Erlanson Nils, China Joana Félix, Taavola Henric, Norén G Niklas
Uppsala Monitoring Centre, Uppsala, Sweden.
Drug Saf. 2025 Apr;48(4):401-413. doi: 10.1007/s40264-024-01509-2. Epub 2025 Jan 20.
Individual case reports are essential to identify and assess previously unknown adverse effects of medicines. On these reports, information on adverse events (AEs) and drugs are encoded in hierarchical terminologies. Encoding differences may hinder the retrieval and analysis of clinically related reports relevant to a topic of interest. Recent studies have explored the use of data-driven semantic vector representations to support analysis of pharmacovigilance data.
This study aims to evaluate the stability and clinical relatedness of vigiVec, a semantic vector representation for codes of AEs and drugs.
vigiVec is a published adaptation to pharmacovigilance of the publicly available Word2Vec model, applied to structured data instead of free text. It provides vector representations for MedDRA Preferred Terms and WHODrug Global active ingredients, learned from reporting patterns in VigiBase, the WHO global database of adverse event reports for medicines and vaccines. For this study, a 20-dimensional Skip-gram architecture with window size 250 was used. Our evaluation focused on nearest neighbors identified by the cosine similarity of vigiVec vector representations. Clinical relatedness was measured through term intruder detection, whereby a medical doctor was tasked to identify a randomly selected term-the intruder-included among the four nearest neighbors to a specific AE or drug. Stability was measured as the average overlap in the ten nearest neighbors for each AE or drug, in repeated fittings of vigiVec.

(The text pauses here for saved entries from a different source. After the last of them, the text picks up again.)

/-- A table with one record written; keys stay strictly rising. -/
def tset {α : Type} : Tbl α → Nat → α → Tbl α
  | [], a, v => [(a, v)]
  | (k, w) :: t, a, v =>
    if a < k then (a, v) :: (k, w) :: t
    else if a = k then (a, v) :: t
    else (k, w) :: tset t a v

/-- A table with one record removed. -/
def tdel {α : Type} : Tbl α → Nat → Tbl α
  | [], _ => []
  | (k, w) :: t, a => if k = a then t else (k, w) :: tdel t a

/-- Keys strictly rising. -/
def Tbl.rising {α : Type} : Tbl α → Bool
  | [] => true
  | [_] => true
  | (a, _) :: (b, w) :: t => decide (a < b) && Tbl.rising ((b, w) :: t)

/-- A little-endian value (R1). -/
def bytesVal : List Byte → Nat
  | [] => 0
  | b :: bs => b.toNat + 256 * bytesVal bs

/-- The n little-endian bytes of a value (R1). -/
def valBytes : Nat → Nat → List Byte
  | 0, _ => []
  | n + 1, v => BitVec.ofNat 8 v :: valBytes n (v / 256)

/-- Bits [lo + n − 1 : lo] of a number (R2). -/
def bits (v lo n : Nat) : Nat := v / 2 ^ lo % 2 ^ n

/-- Bit n of a number (R2). -/
def bit (v n : Nat) : Bool := v.testBit n

/-- A two's-complement reading of the low w bits. -/
def sval (w v : Nat) : Int :=
  let u := v % 2 ^ w
  if u < 2 ^ (w - 1) then (u : Int) else (u : Int) - (2 ^ w : Nat)

/-- An integer modulo 2^w. -/
def wrap (w : Nat) (z : Int) : Nat := (z % (2 ^ w : Nat)).toNat

/-- Sign extension of the low w bits to 64 (R242). -/
def sext64 (w v : Nat) : Word := BitVec.ofInt 64 (sval w v)

/-- Reserved details of a cause word: class[9:6] : detail[5:0] (R421). -/
abbrev Cause := BitVec 10

/-! ### Why an instruction does not complete -/

/-- A precise cause with its TVAL, or a wait with the instruction still at the PC. -/
inductive Halt where
  | trap (cause : Cause) (tval : Word)
  | wait (w : Wait)
deriving DecidableEq, Repr

/-- A precise trap unless a condition holds. -/
def need (c : Prop) [Decidable c] (cause : Cause) (tval : Word) : Except Halt Unit :=
  if c then .ok () else .error (.trap cause tval)

/-! ### Registers -/

/-- x registers: x0 reads zero (R216). -/
def State.x (s : State) (r : Reg) : Word := if r = 0 then 0 else s.hart.x.get r.toFin

/-- A write of an x register; x0 discards it (R216). -/
def State.setX (s : State) (r : Reg) (v : Word) : State :=
  if r = 0 then s
  else { s with hart := { s.hart with x := s.hart.x.set r.toNat v r.isLt } }

/-- f registers. -/
def State.f (s : State) (r : Reg) : Word := s.hart.f.get r.toFin

/-- A write of an f register. -/
def State.setF (s : State) (r : Reg) (v : Word) : State :=
  { s with hart := { s.hart with f := s.hart.f.set r.toNat v r.isLt } }

/-- Mask registers: k0 reads all ones (R216). -/
def State.mask (s : State) (r : KReg) : Mask :=
  if r = 0 then BitVec.allOnes 65536 else s.hart.k.get r.toFin

/-- A write of a mask register; k0 is never written (R216). -/
def State.setMask (s : State) (r : KReg) (v : Mask) : State :=
  if r = 0 then s
  else { s with hart := { s.hart with k := s.hart.k.set r.toNat v r.isLt } }

/-- The PC moves past the word. -/
def State.advance (s : State) : State :=
  { s with hart := { s.hart with pc := s.hart.pc + 4 } }

/-- The PC goes elsewhere. -/
def State.jump (s : State) (pc : Word) : State :=
  { s with hart := { s.hart with pc := pc } }

/-- The hart's wait. -/
def State.setWait (s : State) (w : Wait) : State :=
  { s with hart := { s.hart with wait := w } }

/-- The user-level registers. -/
def State.setCsr (s : State) (c : Csr) : State :=
  { s with hart := { s.hart with csr := c } }

/-- The supervisor registers. -/
def State.setTrap (s : State) (t : TrapRegs) : State :=
  { s with hart := { s.hart with trap := t } }

/-- The flags an instruction raises are ORed into FCSR (R156). -/
def State.raiseFlags (s : State) (fl : BitVec 8) : State :=
  s.setCsr { s.hart.csr with fcsr := s.hart.csr.fcsr ||| fl }

/-- A fresh value of the model's free-value counter. -/
def State.bumpFree (s : State) : State := { s with free := s.free + 1 }

/-- DIRTYV bits set by a write (R375). -/
def State.markDirty (s : State) (n : Nat) : State :=
  { s with hart := { s.hart with dirtyv := s.hart.dirtyv ||| BitVec.ofNat 43 (2 ^ n) } }

/-- Nanoseconds of one unit of the LEASE count: a millisecond (R450; DESIGN CHOICE, assumption log 94). -/
def leaseUnit : Nat := 1000000

/-- The LEASE count: what is left of the owner's lease, in whole units rounded up. -/
def Mgmt.leaseLeft (g : Mgmt) (now : Word) : BitVec 32 :=
  if g.owner = 0 then 0 else BitVec.ofNat 32 ((g.leaseEnd.toNat - now.toNat + leaseUnit - 1) / leaseUnit)

/-! ### Harts, cores, contexts and launches -/

/-- Every hart. -/
def State.harts (s : State) : List Hart := s.hart :: s.others

/-- A hart in its place among the others, by rising identity. -/
def insertHart (h : Hart) : List Hart → List Hart
  | [] => [h]
  | g :: t => if h.uid < g.uid then h :: g :: t else g :: insertHart h t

Among the ten nearest neighbors, 1.8 AEs on average belonged to the same MedDRA High Level Term (HLT; e.g., coagulopathies), and 1.3 drugs belonged to the same Anatomical Therapeutic Chemical level 3 (ATC-3; e.g., opioids). In the intruder detection task, when neighbors and intruders were both chosen from the same HLT, the intruder detection rate was 46%. When selected from different HLTs, it was 79%. By random chance, we should expect 20% (1 in 5). Corresponding rates for drugs were 42% in same ATC-3 and 65% in different ATC-3. The stability of nearest neighbors was 80% for AEs and 64% for drugs.
Nearest neighbors identified with vigiVec are stable and show high level of clinical relatedness. They are often from different parts of the existing hierarchies and complement these.
个案报告对于识别和评估药物先前未知的不良反应至关重要。在这些报告中,不良事件(AE)和药物的信息采用分层术语进行编码。编码差异可能会阻碍检索和分析与感兴趣主题相关的临床相关报告。最近的研究探索了使用数据驱动的语义向量表示来支持药物警戒数据分析。
本研究旨在评估vigiVec(一种用于AE和药物编码的语义向量表示)的稳定性和临床相关性。
vigiVec是对公开可用的Word2Vec模型在药物警戒方面的一种改编,应用于结构化数据而非自由文本。它为MedDRA优选术语和WHO药物全球活性成分提供向量表示,这些表示是从VigiBase(WHO全球药品和疫苗不良事件报告数据库)中的报告模式中学习得到的。在本研究中,使用了窗口大小为250的20维Skip-gram架构。我们的评估重点是通过vigiVec向量表示的余弦相似度确定的最近邻。临床相关性通过术语入侵者检测来衡量,即让一名医生从与特定AE或药物的四个最近邻中识别出一个随机选择的术语(入侵者)。稳定性通过在vigiVec的重复拟合中,每个AE或药物的十个最近邻中的平均重叠率来衡量。
在十个最近邻中,平均有1.8个AE属于同一个MedDRA高级别术语(HLT;例如,凝血障碍),1.3种药物属于同一个解剖治疗化学3级(ATC-3;例如,阿片类药物)。在入侵者检测任务中,当邻居和入侵者都从同一个HLT中选择时,入侵者检测率为46%。当从不同的HLT中选择时,检测率为79%。随机情况下,我们预期的检测率为20%(五分之一)。药物的相应比率在相同的ATC-3中为42%,在不同的ATC-3中为65%。AE的最近邻稳定性为80%,药物为64%。
用vigiVec确定的最近邻是稳定的,并且显示出高度的临床相关性。它们通常来自现有层次结构的不同部分,并对这些部分起到补充作用。